Скажи это вслух — прозвучало бы выспренне, мы не умеем говорить о таких вещах и не умеем объяснить многого в себе. Я никогда не смог бы растолковать никому, почему, за что и как полюбил эту землю — не всю нашу планету, круглую, зеленую, щедрую, — а этот дикий, шрамами располосованный, ветрами выхлестанный, пропеченный солнцем, высушенный, выжженный Мушук. И плоскую равнину вдоль подножия его, и даже солоноватость лёссовых песков и глухую ненарушимую тишину, что кажется поначалу недоброй и угрюмой — только первое время, пока не научишься понимать ее.
Я просто и не стал бы никому объяснять такое — есть вещи, о которых не говорят. Я живу здесь и работаю, и не надо мне существования иного, и порой мне кажется, будто с первых, самых первых своих шагов по земле я отправился «захаживать площади», с кожаной сумкой и охотничьим ножом на боку, в расшлепанных сапогах из кирзы и в непромокаемой куртке с откинутым назад капюшоном. Я здесь живу и здесь работаю, и не представляю себе иного существования, иных радостей и огорчений.
Вчера Темка Залужный произнес речь. Примерно такую:
«Вот ходим в поле — с рюкзаками, с молотками, компасами, и хождение, наше может показаться человеку со стороны бесплодным и даже чудноватым. И в конечном итоге воплотится оно в предмет неброский, небольшой, не поражающий ни масштабами, ни внешней красотой, — в обыкновенный лист карты. Но, держа его, по нашим следам пойдут другие — юные, дерзновенные, одержимые, пойдут уже не ощупью, а уверенно, пойдут, не отвлекаясь на поиск пути, на прокладку маршрута, — и отыщут золото и нефть, уран и сланцы, платину и уголь... Их именами назовут открытые месторождения, рудники, комбинаты. Им поставят обелиски. О них сложат песни. Может быть, никто и не вспомнит тогда, в гордые часы, о тех, кто прокладывал путь первым. Не всегда ведь даже имена ставятся на кромках карт, а если и обозначаются, то кромки обрезают при склейке листов. И никто не высечет наши имена в подножиях обелисков.
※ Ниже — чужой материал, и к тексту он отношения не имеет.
-- ==== Sys2Proof/Proofs/Events.lean ====
section
/-! When an event has a next state and when the boundary of the core refuses it. -/

namespace Sys2Proof.Machine

/-- 70_reset_and_hazards.md R291: nothing guarded by the first `Reset` is accepted before it. -/
theorem afterReset_of_resetSeen_false (f : State → Out) {s : State} (hr : s.resetSeen = false) :
    afterReset f s = .refused .beforeFirstReset := by
  simp [afterReset, hr]

theorem afterReset_of_resetSeen (f : State → Out) {s : State} (hr : s.resetSeen = true) :
    afterReset f s = f s := by
  simp [afterReset, hr]

theorem request_of_cycles_eq_zero (handler : State → State) {s : State} (hc : s.cycles = 0) :
    request handler s = .next (handler s) := by
  simp [request, hc]

/-- 60_exceptions.md R275: a request away from a Boundary breaks the caller's contract. -/
theorem request_of_cycles_ne_zero (handler : State → State) {s : State} (hc : s.cycles ≠ 0) :
    request handler s = .refused .requestOffBoundary := by
  obtain ⟨n, hn⟩ := Nat.exists_eq_succ_of_ne_zero hc
  simp [request, hn]

/-- A `Clock` always has a next state, because every instruction has (00_scope.md R12). -/
theorem clock_isNext (s : State) : ∃ t, clock s = .next t := by
  by_cases hc : s.cycles = 0
  · obtain ⟨u, hu⟩ := exec_isNext (fetchInstr s) s
    exact ⟨_, clock_boundary hc hu⟩
  · exact ⟨_, clock_inFlight hc⟩

/-- An `Irq` or `Nmi` at a Boundary, once a `Reset` has happened, is taken by its handler. -/
theorem afterReset_request_boundary (handler : State → State) {s : State} (hr : s.resetSeen = true)
    (hc : s.cycles = 0) : afterReset (request handler) s = .next (handler s) :=
  (afterReset_of_resetSeen _ hr).trans (request_of_cycles_eq_zero handler hc)

/-- An `Irq` or `Nmi` away from a Boundary, once a `Reset` has happened, is refused. -/
theorem afterReset_request_offBoundary (handler : State → State) {s : State} (hr : s.resetSeen = true)
    (hc : s.cycles ≠ 0) : afterReset (request handler) s = .refused .requestOffBoundary :=
  (afterReset_of_resetSeen _ hr).trans (request_of_cycles_ne_zero handler hc)

/-- Settles O3, event by event: the first `Reset` guards `Clock`, `Irq` and `Nmi`, the Boundary guards the
two requests, and behind the guards every answer is a next state. -/
theorem eventsHaveANextStateOrAreRefused : Obligations.EventsHaveANextStateOrAreRefused := by
  intro e s
  refine ⟨?beforeFirstReset, ?offBoundary, ?accepted⟩
  case beforeFirstReset =>
    rintro ⟨rfl | rfl | rfl, hr⟩ <;> exact afterReset_of_resetSeen_false _ hr
  case offBoundary =>
    rintro ⟨rfl | rfl, hr, hc⟩ <;> exact afterReset_request_offBoundary _ hr hc
  case accepted =>
    rintro ⟨hreset, hboundary⟩
    cases e with
    | clock =>
      have hr : s.resetSeen = true := by simpa using hreset
      obtain ⟨t, ht⟩ := clock_isNext s
      exact ⟨t, (afterReset_of_resetSeen clock hr).trans ht⟩
    | reset => exact ⟨_, rfl⟩
    | irq =>
      have hr : s.resetSeen = true := by simpa using hreset
      have hc : s.cycles = 0 := by simpa [hr] using hboundary
      exact ⟨_, afterReset_request_boundary doIrq hr hc⟩
    | nmi =>
      have hr : s.resetSeen = true := by simpa using hreset
      have hc : s.cycles = 0 := by simpa [hr] using hboundary
      exact ⟨_, afterReset_request_boundary doNmi hr hc⟩
    | hostWrite a v => exact ⟨_, rfl⟩

end Sys2Proof.Machine
end

/-! The rules on the state (spec/10_state.md): what each operation leaves, who writes which field, the
invariant, and that D is inert. -/

namespace Sys2Proof.Machine

/-! ### What each operation leaves, in the named updates of the state -/

section Operations

variable (o : Operand) (s : State)

/-! #### Loads and stores (42_load_store.md R150 to R155) -/

@[simp] theorem meaningOf_lda :
    meaningOf .lda o s =
      (((fetch o s).setP (setZN (operandByte o s) s.p)).setA (operandByte o s), true) := rfl
@[simp] theorem meaningOf_ldx :
    meaningOf .ldx o s =
      (((fetch o s).setP (setZN (operandByte o s) s.p)).setX (operandByte o s), true) := rfl
@[simp] theorem meaningOf_ldy :
    meaningOf .ldy o s =
      (((fetch o s).setP (setZN (operandByte o s) s.p)).setY (operandByte o s), true) := rfl
@[simp] theorem meaningOf_sta : meaningOf .sta o s = (s.write s.addrAbs s.a, false) := rfl
@[simp] theorem meaningOf_stx : meaningOf .stx o s = (s.write s.addrAbs s.x, false) := rfl
@[simp] theorem meaningOf_sty : meaningOf .sty o s = (s.write s.addrAbs s.y, false) := rfl

/-! #### Arithmetic and compare (43_arithmetic_compare.md R160 to R165) -/

@[simp] theorem meaningOf_adc :
    meaningOf .adc o s =
      (((fetch o s).setP (addFlags s.a (operandByte o s) s.p)).setA
        (addResult s.a (operandByte o s) s.p), true) := rfl
@[simp] theorem meaningOf_sbc :
    meaningOf .sbc o s =
      (((fetch o s).setP (addFlags s.a (operandByte o s ^^^ 0xFF) s.p)).setA
        (addResult s.a (operandByte o s ^^^ 0xFF) s.p), true) := rfl
@[simp] theorem meaningOf_cmp :
    meaningOf .cmp o s = ((fetch o s).setP (compareFlags s.a (operandByte o s) s.p), true) := rfl
@[simp] theorem meaningOf_cpx :
    meaningOf .cpx o s = ((fetch o s).setP (compareFlags s.x (operandByte o s) s.p), false) := rfl
@[simp] theorem meaningOf_cpy :
    meaningOf .cpy o s = ((fetch o s).setP (compareFlags s.y (operandByte o s) s.p), false) := rfl

/-! #### Logical operations and bit test (44_logical_bit.md R170 to R173) -/

@[simp] theorem meaningOf_and :
    meaningOf .and o s =
      (((fetch o s).setA (s.a &&& operandByte o s)).setP (setZN (s.a &&& operandByte o s) s.p), true) := rfl
@[simp] theorem meaningOf_ora :
    meaningOf .ora o s =
      (((fetch o s).setA (s.a ||| operandByte o s)).setP (setZN (s.a ||| operandByte o s) s.p), true) := rfl
@[simp] theorem meaningOf_eor :
    meaningOf .eor o s =
      (((fetch o s).setA (s.a ^^^ operandByte o s)).setP (setZN (s.a ^^^ operandByte o s) s.p), true) := rfl
@[simp] theorem meaningOf_bit :
    meaningOf .bit o s = ((fetch o s).setP (bitFlags s.a (operandByte o s) s.p), false) := rfl

/-! #### Shifts and rotates (45_shift_rotate.md R181 to R184) -/

@[simp] theorem meaningOf_asl :
    meaningOf .asl o s =
      (writeBack o (aslResult (operandByte o s))
        ((fetch o s).setP (shiftFlags ((operandByte o s).getLsbD 7)
          (aslResult (operandByte o s)) s.p)), false) := rfl
@[simp] theorem meaningOf_lsr :
    meaningOf .lsr o s =
      (writeBack o (lsrResult (operandByte o s))
        ((fetch o s).setP (shiftFlags ((operandByte o s).getLsbD 0)
          (lsrResult (operandByte o s)) s.p)), false) := rfl
@[simp] theorem meaningOf_rol :
    meaningOf .rol o s =
      (writeBack o (rolResult (getFlag s.p .C) (operandByte o s))
        ((fetch o s).setP (shiftFlags ((operandByte o s).getLsbD 7)
          (rolResult (getFlag s.p .C) (operandByte o s)) s.p)), false) := rfl
@[simp] theorem meaningOf_ror :
    meaningOf .ror o s =
      (writeBack o (rorResult (getFlag s.p .C) (operandByte o s))
        ((fetch o s).setP (shiftFlags ((operandByte o s).getLsbD 0)
          (rorResult (getFlag s.p .C) (operandByte o s)) s.p)), false) := rfl

/-! #### Increments and decrements (46_inc_dec.md R190 to R195) -/

@[simp] theorem meaningOf_inc :
    meaningOf .inc o s =
      (((fetch o s).write s.addrAbs (operandByte o s + 1)).setP
        (setZN (operandByte o s + 1) s.p), false) := rfl
@[simp] theorem meaningOf_dec :
    meaningOf .dec o s =
      (((fetch o s).write s.addrAbs (operandByte o s - 1)).setP
        (setZN (operandByte o s - 1) s.p), false) := rfl
@[simp] theorem meaningOf_inx :
    meaningOf .inx o s = ((s.setX (s.x + 1)).setP (setZN (s.x + 1) s.p), false) := rfl
@[simp] theorem meaningOf_dex :
    meaningOf .dex o s = ((s.setX (s.x - 1)).setP (setZN (s.x - 1) s.p), false) := rfl
@[simp] theorem meaningOf_iny :
    meaningOf .iny o s = ((s.setY (s.y + 1)).setP (setZN (s.y + 1) s.p), false) := rfl
@[simp] theorem meaningOf_dey :
    meaningOf .dey o s = ((s.setY (s.y - 1)).setP (setZN (s.y - 1) s.p), false) := rfl

/-! #### Control transfer (47_control_transfer.md R201 to R211) -/

@[simp] theorem meaningOf_bcc : meaningOf .bcc o s = (branch (!getFlag s.p .C) s, false) := rfl
@[simp] theorem meaningOf_bcs : meaningOf .bcs o s = (branch (getFlag s.p .C) s, false) := rfl
@[simp] theorem meaningOf_beq : meaningOf .beq o s = (branch (getFlag s.p .Z) s, false) := rfl
@[simp] theorem meaningOf_bne : meaningOf .bne o s = (branch (!getFlag s.p .Z) s, false) := rfl
@[simp] theorem meaningOf_bmi : meaningOf .bmi o s = (branch (getFlag s.p .N) s, false) := rfl
@[simp] theorem meaningOf_bpl : meaningOf .bpl o s = (branch (!getFlag s.p .N) s, false) := rfl
@[simp] theorem meaningOf_bvc : meaningOf .bvc o s = (branch (!getFlag s.p .V) s, false) := rfl
@[simp] theorem meaningOf_bvs : meaningOf .bvs o s = (branch (getFlag s.p .V) s, false) := rfl
@[simp] theorem meaningOf_jmp : meaningOf .jmp o s = (s.setPc s.addrAbs, false) := rfl
@[simp] theorem meaningOf_jsr : meaningOf .jsr o s = ((pushWord (s.pc - 1) s).setPc s.addrAbs, false) := rfl
@[simp] theorem meaningOf_rts :
    meaningOf .rts o s = ((popState (popState s)).setPc (popWord s + 1), false) := rfl

/-! #### Stack, flags and transfers (48_stack_flag_transfer.md R220 to R236) -/

@[simp] theorem meaningOf_pha : meaningOf .pha o s = (push s.a s, false) := rfl
@[simp] theorem meaningOf_php : meaningOf .php o s = (push (phpByte s.p) s, false) := rfl
@[simp] theorem meaningOf_pla :
    meaningOf .pla o s = (((popState s).setA (popByte s)).setP (setZN (popByte s) s.p), false) := rfl
@[simp] theorem meaningOf_plp : meaningOf .plp o s = ((popState s).setP (plpByte (popByte s)), false) := rfl
@[simp] theorem meaningOf_sec : meaningOf .sec o s = (s.setP (setFlag s.p .C true), false) := rfl
@[simp] theorem meaningOf_clc : meaningOf .clc o s = (s.setP (setFlag s.p .C false), false) := rfl
@[simp] theorem meaningOf_sed : meaningOf .sed o s = (s.setP (setFlag s.p .D true), false) := rfl
@[simp] theorem meaningOf_cld : meaningOf .cld o s = (s.setP (setFlag s.p .D false), false) := rfl
@[simp] theorem meaningOf_sei : meaningOf .sei o s = (s.setP (setFlag s.p .I true), false) := rfl
@[simp] theorem meaningOf_cli : meaningOf .cli o s = (s.setP (setFlag s.p .I false), false) := rfl
@[simp] theorem meaningOf_clv : meaningOf .clv o s = (s.setP (setFlag s.p .V false), false) := rfl
@[simp] theorem meaningOf_tax : meaningOf .tax o s = ((s.setX s.a).setP (setZN s.a s.p), false) := rfl
@[simp] theorem meaningOf_tay : meaningOf .tay o s = ((s.setY s.a).setP (setZN s.a s.p), false) := rfl
@[simp] theorem meaningOf_txa : meaningOf .txa o s = ((s.setA s.x).setP (setZN s.x s.p), false) := rfl
@[simp] theorem meaningOf_tya : meaningOf .tya o s = ((s.setA s.y).setP (setZN s.y s.p), false) := rfl
@[simp] theorem meaningOf_tsx : meaningOf .tsx o s = ((s.setX s.sp).setP (setZN s.sp s.p), false) := rfl
@[simp] theorem meaningOf_txs : meaningOf .txs o s = (s.setSp s.x, false) := rfl
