-- ==== Sys2Proof/Word.lean ====
section
/-! DEFINITION. The words of the SQ20: the byte of the serial link and of the media, the sixteen-bit
fields, the 256-byte block a sector buffer holds, runs of bits on RXD and RDATA, and the numbers of tags and buffers. -/

namespace Sys2Proof

/-- One byte: a character's eight data bits (R147), a content byte of a frame, a byte of a sector record. -/
abbrev Byte := BitVec 8

/-- A two-byte field: a check, a statistics counter on the link, a revolution period. -/
abbrev Word16 := BitVec 16

/-- The 256 bytes of one sector (R127, R103): the length is part of the type. -/
abbrev Block := { bytes : List Byte // bytes.length = 256 }

/-- A run of bits in the order they pass on RXD or RDATA, the number of them part of the type (R147, R170). -/
abbrev Bits (n : Nat) := { bits : List Bool // bits.length = n }

/-- A tag: one of sixteen request slots (R3). -/
abbrev TagNo := Fin 16

/-- A sector buffer: one of eight (R127). -/
abbrev BufNo := Fin 8

end Sys2Proof
end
Но разве только в песнях и обелисках остается жить память о человеке? Нет, она живет в делах, в листах карт — неприметных, исчерканных штрихами; в камнях, заложенных в основания плотин, в молчаливых стенах зданий, в огнях электростанций. Люди умирают. Их имена забывают вскоре даже те, кто жил бок о бок с ними. Лишь немногим дано право на память поколений. Но навек остаются огни, карты, фундаменты, остаются песни — сложенные не о них, сложенные ими, порой забытыми, но в то же время бессмертными в делах своих!»
Так высказался вчера Темка Залужный, и Дымент покривился и рубанул: «Друг мой Артемий, не говори красиво!» И Левка Грибанов поморщился. И Нера Денежко сердито сверкнула очками. Платошка зевнул. Рустам сказал: «Демосфен!» Римма выслушала до конца и потянулась налить в стаканы. Только Файка Никельшпоре восхитилась: «Красиво!»
И, кажется, Темка понял, что всем, кроме Файки Никельшпоре, сделалось неловко за него.
А может, и не понял. Фразерство у него, как говорится, в крови.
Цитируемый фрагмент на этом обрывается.